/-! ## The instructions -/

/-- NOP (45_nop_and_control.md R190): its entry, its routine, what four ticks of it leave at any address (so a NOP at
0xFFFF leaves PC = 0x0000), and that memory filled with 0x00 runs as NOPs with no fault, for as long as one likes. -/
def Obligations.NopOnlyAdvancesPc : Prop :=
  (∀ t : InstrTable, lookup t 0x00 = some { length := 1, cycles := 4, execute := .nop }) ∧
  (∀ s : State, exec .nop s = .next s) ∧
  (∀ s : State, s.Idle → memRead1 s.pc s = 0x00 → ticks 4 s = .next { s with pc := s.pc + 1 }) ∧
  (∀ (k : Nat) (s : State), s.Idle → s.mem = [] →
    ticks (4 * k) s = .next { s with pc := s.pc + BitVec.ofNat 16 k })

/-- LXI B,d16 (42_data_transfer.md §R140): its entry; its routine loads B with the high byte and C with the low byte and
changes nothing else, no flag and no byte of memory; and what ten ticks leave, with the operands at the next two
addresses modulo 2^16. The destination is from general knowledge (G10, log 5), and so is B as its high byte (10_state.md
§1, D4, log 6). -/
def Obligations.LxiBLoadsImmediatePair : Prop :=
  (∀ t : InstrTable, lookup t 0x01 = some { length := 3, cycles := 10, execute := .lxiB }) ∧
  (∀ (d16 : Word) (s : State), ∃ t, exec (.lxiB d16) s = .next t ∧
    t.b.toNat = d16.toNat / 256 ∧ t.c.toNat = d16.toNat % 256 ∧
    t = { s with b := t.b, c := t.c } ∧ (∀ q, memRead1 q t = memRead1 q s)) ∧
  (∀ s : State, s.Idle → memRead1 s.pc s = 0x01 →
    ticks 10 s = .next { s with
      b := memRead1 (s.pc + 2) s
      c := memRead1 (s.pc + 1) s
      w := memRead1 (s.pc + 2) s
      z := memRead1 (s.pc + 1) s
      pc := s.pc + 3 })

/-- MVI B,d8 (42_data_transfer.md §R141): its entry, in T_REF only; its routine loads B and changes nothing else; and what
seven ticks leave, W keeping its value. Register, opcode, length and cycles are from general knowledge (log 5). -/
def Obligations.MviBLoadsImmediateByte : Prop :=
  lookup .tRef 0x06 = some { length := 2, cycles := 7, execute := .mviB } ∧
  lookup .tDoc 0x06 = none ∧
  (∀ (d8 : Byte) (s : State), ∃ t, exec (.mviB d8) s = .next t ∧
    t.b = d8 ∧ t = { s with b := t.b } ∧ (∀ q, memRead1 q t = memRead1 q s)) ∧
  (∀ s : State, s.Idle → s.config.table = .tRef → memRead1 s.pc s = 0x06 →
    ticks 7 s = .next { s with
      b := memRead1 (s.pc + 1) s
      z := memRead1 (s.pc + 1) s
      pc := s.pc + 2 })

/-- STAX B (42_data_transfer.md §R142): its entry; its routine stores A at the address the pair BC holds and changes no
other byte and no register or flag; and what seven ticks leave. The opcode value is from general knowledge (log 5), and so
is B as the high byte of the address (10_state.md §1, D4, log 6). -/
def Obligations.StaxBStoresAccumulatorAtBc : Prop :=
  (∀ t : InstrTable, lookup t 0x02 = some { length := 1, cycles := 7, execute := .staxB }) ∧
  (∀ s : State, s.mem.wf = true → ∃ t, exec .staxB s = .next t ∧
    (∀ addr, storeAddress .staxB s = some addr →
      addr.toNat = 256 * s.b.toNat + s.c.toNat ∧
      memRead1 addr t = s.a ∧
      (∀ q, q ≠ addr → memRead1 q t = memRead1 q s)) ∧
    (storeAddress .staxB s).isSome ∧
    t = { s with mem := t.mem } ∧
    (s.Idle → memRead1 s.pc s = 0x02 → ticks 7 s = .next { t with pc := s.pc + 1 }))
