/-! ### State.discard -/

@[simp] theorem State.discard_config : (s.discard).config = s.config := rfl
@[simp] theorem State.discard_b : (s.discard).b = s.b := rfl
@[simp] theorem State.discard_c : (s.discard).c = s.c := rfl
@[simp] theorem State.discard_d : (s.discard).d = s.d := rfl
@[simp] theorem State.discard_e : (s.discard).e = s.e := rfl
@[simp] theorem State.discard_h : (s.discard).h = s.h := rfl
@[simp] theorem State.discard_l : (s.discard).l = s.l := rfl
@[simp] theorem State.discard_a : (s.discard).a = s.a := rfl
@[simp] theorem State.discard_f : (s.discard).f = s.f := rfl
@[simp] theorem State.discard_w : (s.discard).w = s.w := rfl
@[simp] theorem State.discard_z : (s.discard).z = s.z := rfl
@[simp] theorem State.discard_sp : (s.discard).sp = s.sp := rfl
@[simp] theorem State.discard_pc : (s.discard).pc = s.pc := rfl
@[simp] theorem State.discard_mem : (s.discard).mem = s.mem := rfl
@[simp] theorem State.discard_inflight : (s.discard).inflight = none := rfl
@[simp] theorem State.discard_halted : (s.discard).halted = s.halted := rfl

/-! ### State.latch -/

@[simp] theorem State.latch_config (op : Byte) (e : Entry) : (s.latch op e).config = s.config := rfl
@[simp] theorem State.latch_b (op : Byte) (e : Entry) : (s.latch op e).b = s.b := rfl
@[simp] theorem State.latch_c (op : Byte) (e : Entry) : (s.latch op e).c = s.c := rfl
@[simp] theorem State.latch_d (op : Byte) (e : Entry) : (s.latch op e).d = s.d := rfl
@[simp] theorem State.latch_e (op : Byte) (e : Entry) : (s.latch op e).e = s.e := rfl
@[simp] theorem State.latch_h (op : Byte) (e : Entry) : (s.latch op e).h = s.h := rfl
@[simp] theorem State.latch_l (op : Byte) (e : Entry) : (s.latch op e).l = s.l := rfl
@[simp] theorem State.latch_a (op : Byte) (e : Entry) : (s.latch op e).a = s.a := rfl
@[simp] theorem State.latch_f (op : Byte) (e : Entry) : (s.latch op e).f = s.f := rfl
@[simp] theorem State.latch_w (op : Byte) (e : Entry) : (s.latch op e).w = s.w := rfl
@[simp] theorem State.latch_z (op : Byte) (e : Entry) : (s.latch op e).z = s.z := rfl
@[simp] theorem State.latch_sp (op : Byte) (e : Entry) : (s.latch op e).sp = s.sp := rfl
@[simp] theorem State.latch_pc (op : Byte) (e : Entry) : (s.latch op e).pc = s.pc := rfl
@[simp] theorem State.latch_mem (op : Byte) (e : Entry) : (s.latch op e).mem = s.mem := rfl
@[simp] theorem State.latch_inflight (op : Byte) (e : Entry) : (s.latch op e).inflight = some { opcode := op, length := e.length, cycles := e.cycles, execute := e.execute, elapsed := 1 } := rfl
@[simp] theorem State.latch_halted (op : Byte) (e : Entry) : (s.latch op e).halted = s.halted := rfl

============

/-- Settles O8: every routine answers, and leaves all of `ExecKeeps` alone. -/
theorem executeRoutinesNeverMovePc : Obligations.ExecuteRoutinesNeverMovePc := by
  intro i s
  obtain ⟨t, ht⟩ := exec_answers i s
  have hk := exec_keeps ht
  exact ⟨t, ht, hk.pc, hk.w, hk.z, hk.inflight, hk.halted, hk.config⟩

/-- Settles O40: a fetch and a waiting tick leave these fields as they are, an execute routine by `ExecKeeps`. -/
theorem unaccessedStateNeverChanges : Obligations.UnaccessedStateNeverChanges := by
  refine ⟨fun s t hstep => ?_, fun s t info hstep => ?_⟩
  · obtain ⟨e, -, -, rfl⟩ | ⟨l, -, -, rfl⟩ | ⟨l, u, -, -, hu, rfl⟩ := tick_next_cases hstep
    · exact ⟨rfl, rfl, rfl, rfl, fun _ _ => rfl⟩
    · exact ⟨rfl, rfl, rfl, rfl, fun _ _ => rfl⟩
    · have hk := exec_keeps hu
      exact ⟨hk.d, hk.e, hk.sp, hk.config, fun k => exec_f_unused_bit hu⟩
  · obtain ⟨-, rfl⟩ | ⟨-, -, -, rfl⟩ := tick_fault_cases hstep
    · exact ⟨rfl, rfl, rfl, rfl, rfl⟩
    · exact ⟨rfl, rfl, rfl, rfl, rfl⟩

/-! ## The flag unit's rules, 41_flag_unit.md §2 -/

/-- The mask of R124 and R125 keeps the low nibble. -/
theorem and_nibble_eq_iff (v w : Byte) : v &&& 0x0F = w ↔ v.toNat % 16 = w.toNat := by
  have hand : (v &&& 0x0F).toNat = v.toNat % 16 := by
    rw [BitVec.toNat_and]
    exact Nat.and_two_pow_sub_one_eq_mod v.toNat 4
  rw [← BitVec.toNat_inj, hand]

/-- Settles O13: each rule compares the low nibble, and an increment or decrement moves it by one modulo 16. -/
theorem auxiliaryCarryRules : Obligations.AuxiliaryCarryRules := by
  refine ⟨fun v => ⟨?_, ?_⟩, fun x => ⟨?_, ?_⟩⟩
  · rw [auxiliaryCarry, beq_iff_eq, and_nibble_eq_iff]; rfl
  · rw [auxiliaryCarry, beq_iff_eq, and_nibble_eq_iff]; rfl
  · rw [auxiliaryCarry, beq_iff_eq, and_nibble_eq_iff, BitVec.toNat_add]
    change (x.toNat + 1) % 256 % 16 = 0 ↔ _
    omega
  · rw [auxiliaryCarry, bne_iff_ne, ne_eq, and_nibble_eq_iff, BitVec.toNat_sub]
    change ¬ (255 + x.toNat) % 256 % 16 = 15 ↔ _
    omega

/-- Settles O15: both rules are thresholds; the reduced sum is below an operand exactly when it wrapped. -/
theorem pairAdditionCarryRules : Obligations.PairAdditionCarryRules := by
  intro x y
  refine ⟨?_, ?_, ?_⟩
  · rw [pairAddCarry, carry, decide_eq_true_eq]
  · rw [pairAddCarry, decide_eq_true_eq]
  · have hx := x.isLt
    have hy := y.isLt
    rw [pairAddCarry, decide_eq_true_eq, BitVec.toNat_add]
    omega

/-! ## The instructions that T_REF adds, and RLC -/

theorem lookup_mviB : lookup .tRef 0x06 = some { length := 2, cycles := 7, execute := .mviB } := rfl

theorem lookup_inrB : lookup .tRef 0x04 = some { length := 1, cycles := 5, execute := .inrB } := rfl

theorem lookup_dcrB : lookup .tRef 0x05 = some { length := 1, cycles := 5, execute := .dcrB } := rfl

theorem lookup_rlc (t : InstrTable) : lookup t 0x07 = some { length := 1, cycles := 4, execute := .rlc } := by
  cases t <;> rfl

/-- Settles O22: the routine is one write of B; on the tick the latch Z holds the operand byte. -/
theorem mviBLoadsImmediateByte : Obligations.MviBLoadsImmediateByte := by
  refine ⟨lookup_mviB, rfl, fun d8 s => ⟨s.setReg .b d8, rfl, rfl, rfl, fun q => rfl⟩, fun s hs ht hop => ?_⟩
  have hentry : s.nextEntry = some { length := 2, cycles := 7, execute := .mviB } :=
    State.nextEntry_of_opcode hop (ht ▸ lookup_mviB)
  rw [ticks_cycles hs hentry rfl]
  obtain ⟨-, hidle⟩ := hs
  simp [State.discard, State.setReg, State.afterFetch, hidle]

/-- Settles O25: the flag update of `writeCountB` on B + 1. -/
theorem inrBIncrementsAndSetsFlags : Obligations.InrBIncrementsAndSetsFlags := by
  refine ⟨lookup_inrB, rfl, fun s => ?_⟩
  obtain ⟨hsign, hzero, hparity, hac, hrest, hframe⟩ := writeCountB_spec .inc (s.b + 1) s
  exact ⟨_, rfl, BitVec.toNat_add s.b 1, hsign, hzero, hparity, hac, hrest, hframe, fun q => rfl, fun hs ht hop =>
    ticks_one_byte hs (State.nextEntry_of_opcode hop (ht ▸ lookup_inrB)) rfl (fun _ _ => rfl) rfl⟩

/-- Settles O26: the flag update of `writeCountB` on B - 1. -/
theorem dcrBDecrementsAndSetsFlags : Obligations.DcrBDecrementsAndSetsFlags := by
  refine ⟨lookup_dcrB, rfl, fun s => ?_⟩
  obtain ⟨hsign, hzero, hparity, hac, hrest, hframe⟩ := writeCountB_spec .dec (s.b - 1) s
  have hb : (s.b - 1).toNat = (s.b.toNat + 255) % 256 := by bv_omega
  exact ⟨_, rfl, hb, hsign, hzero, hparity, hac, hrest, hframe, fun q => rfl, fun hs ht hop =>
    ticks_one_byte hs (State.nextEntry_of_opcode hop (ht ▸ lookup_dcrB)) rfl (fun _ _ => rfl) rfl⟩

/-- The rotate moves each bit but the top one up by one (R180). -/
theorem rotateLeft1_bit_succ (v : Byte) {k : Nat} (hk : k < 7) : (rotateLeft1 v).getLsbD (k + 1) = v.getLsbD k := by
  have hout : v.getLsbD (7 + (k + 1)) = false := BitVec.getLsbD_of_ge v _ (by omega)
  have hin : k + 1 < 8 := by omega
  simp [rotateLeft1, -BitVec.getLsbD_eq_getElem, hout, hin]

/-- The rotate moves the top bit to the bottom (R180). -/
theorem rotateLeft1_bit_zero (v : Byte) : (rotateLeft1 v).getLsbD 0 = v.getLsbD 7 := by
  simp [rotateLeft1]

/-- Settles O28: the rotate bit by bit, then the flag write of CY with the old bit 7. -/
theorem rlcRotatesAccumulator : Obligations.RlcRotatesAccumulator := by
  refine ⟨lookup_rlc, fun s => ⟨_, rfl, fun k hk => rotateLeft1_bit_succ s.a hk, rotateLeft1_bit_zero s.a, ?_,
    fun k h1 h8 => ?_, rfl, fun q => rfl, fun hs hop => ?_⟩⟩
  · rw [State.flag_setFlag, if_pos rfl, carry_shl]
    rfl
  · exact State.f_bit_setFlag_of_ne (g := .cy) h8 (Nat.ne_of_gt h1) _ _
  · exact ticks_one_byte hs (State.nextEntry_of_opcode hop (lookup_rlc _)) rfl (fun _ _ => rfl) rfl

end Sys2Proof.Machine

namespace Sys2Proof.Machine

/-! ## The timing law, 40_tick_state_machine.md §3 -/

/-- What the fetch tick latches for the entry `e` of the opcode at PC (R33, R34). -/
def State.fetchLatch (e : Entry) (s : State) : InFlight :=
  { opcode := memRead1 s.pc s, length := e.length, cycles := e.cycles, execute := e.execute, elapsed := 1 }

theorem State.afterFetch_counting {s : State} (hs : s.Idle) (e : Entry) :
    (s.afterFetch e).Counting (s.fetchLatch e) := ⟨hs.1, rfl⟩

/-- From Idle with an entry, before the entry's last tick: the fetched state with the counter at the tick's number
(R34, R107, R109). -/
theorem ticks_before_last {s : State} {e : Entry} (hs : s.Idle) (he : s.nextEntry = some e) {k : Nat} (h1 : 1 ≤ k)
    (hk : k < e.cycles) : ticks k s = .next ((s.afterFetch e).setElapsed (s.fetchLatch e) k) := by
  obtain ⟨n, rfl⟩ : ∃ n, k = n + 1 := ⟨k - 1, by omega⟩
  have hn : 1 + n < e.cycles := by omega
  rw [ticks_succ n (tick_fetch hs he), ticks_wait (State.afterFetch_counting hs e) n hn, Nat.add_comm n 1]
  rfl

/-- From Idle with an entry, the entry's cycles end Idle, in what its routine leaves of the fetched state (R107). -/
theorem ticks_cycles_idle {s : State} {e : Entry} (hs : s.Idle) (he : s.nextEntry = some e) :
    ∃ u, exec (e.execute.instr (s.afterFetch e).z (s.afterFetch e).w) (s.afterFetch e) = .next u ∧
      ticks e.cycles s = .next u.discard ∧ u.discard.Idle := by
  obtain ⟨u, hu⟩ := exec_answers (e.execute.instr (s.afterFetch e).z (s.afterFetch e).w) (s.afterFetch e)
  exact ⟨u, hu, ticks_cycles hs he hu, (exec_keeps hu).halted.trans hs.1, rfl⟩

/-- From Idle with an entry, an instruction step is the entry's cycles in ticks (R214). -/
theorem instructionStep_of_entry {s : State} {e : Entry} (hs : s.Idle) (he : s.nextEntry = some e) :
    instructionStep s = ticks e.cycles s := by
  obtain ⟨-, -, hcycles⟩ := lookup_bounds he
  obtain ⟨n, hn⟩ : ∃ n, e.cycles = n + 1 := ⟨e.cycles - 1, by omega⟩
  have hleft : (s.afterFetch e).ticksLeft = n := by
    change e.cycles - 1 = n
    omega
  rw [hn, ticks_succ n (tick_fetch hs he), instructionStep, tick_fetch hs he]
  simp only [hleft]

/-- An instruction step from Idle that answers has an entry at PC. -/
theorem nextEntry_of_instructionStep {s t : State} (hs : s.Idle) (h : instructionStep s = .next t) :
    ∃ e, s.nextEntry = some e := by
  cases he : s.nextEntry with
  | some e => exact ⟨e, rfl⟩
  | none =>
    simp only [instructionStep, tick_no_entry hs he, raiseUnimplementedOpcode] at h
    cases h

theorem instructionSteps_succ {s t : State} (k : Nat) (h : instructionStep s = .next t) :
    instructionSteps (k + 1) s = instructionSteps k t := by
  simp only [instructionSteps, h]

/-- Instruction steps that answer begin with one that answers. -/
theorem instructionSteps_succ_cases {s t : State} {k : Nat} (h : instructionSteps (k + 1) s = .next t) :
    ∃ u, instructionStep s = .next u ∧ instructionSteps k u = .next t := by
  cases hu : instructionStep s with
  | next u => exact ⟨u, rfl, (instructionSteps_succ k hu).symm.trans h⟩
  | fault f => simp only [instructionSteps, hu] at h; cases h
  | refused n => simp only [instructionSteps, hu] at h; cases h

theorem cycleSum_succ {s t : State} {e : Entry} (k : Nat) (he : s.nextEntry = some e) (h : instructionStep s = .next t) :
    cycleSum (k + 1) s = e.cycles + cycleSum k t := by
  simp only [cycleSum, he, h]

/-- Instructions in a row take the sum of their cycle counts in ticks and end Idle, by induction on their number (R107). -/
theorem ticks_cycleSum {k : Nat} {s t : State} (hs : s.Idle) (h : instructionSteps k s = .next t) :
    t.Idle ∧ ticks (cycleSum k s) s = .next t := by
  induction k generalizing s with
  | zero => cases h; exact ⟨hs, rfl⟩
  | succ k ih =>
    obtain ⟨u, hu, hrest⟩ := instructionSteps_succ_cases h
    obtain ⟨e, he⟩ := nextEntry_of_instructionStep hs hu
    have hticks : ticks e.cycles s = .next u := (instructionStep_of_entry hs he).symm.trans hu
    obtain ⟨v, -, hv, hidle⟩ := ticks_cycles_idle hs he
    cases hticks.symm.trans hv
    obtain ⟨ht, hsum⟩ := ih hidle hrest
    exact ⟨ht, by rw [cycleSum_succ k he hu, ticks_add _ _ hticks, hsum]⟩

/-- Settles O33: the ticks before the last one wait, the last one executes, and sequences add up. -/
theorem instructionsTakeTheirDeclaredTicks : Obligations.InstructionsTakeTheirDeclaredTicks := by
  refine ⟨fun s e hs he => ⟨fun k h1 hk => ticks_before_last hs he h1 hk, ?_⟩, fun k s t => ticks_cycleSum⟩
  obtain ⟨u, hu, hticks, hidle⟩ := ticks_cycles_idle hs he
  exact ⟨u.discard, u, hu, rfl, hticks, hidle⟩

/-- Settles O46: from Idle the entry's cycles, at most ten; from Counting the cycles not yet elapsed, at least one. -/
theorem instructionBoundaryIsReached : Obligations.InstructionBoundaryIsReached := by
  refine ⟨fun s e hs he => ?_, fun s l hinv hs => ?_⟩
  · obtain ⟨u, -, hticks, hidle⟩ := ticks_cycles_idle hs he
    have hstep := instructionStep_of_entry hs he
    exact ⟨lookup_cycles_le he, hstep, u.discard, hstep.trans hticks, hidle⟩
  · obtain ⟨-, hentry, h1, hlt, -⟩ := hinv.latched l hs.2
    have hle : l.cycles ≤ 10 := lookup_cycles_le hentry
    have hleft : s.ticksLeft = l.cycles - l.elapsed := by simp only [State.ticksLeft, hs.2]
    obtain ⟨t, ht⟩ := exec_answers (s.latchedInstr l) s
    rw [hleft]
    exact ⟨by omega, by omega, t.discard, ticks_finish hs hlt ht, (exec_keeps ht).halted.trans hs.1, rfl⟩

============

PROMPT » In the listing above, find the line containing "The instructions -/" and the line containing "0xFFFF leaves PC", then quote both, plus every line between them, exactly as written.

EXERCISE SOLUTION »
/-! ## The instructions -/

/-- NOP (45_nop_and_control.md R190): its entry, its routine, what four ticks of it leave at any address (so a NOP at
0xFFFF leaves PC = 0x0000), and that memory filled with 0x00 runs as NOPs with no fault, for as long as one likes. -/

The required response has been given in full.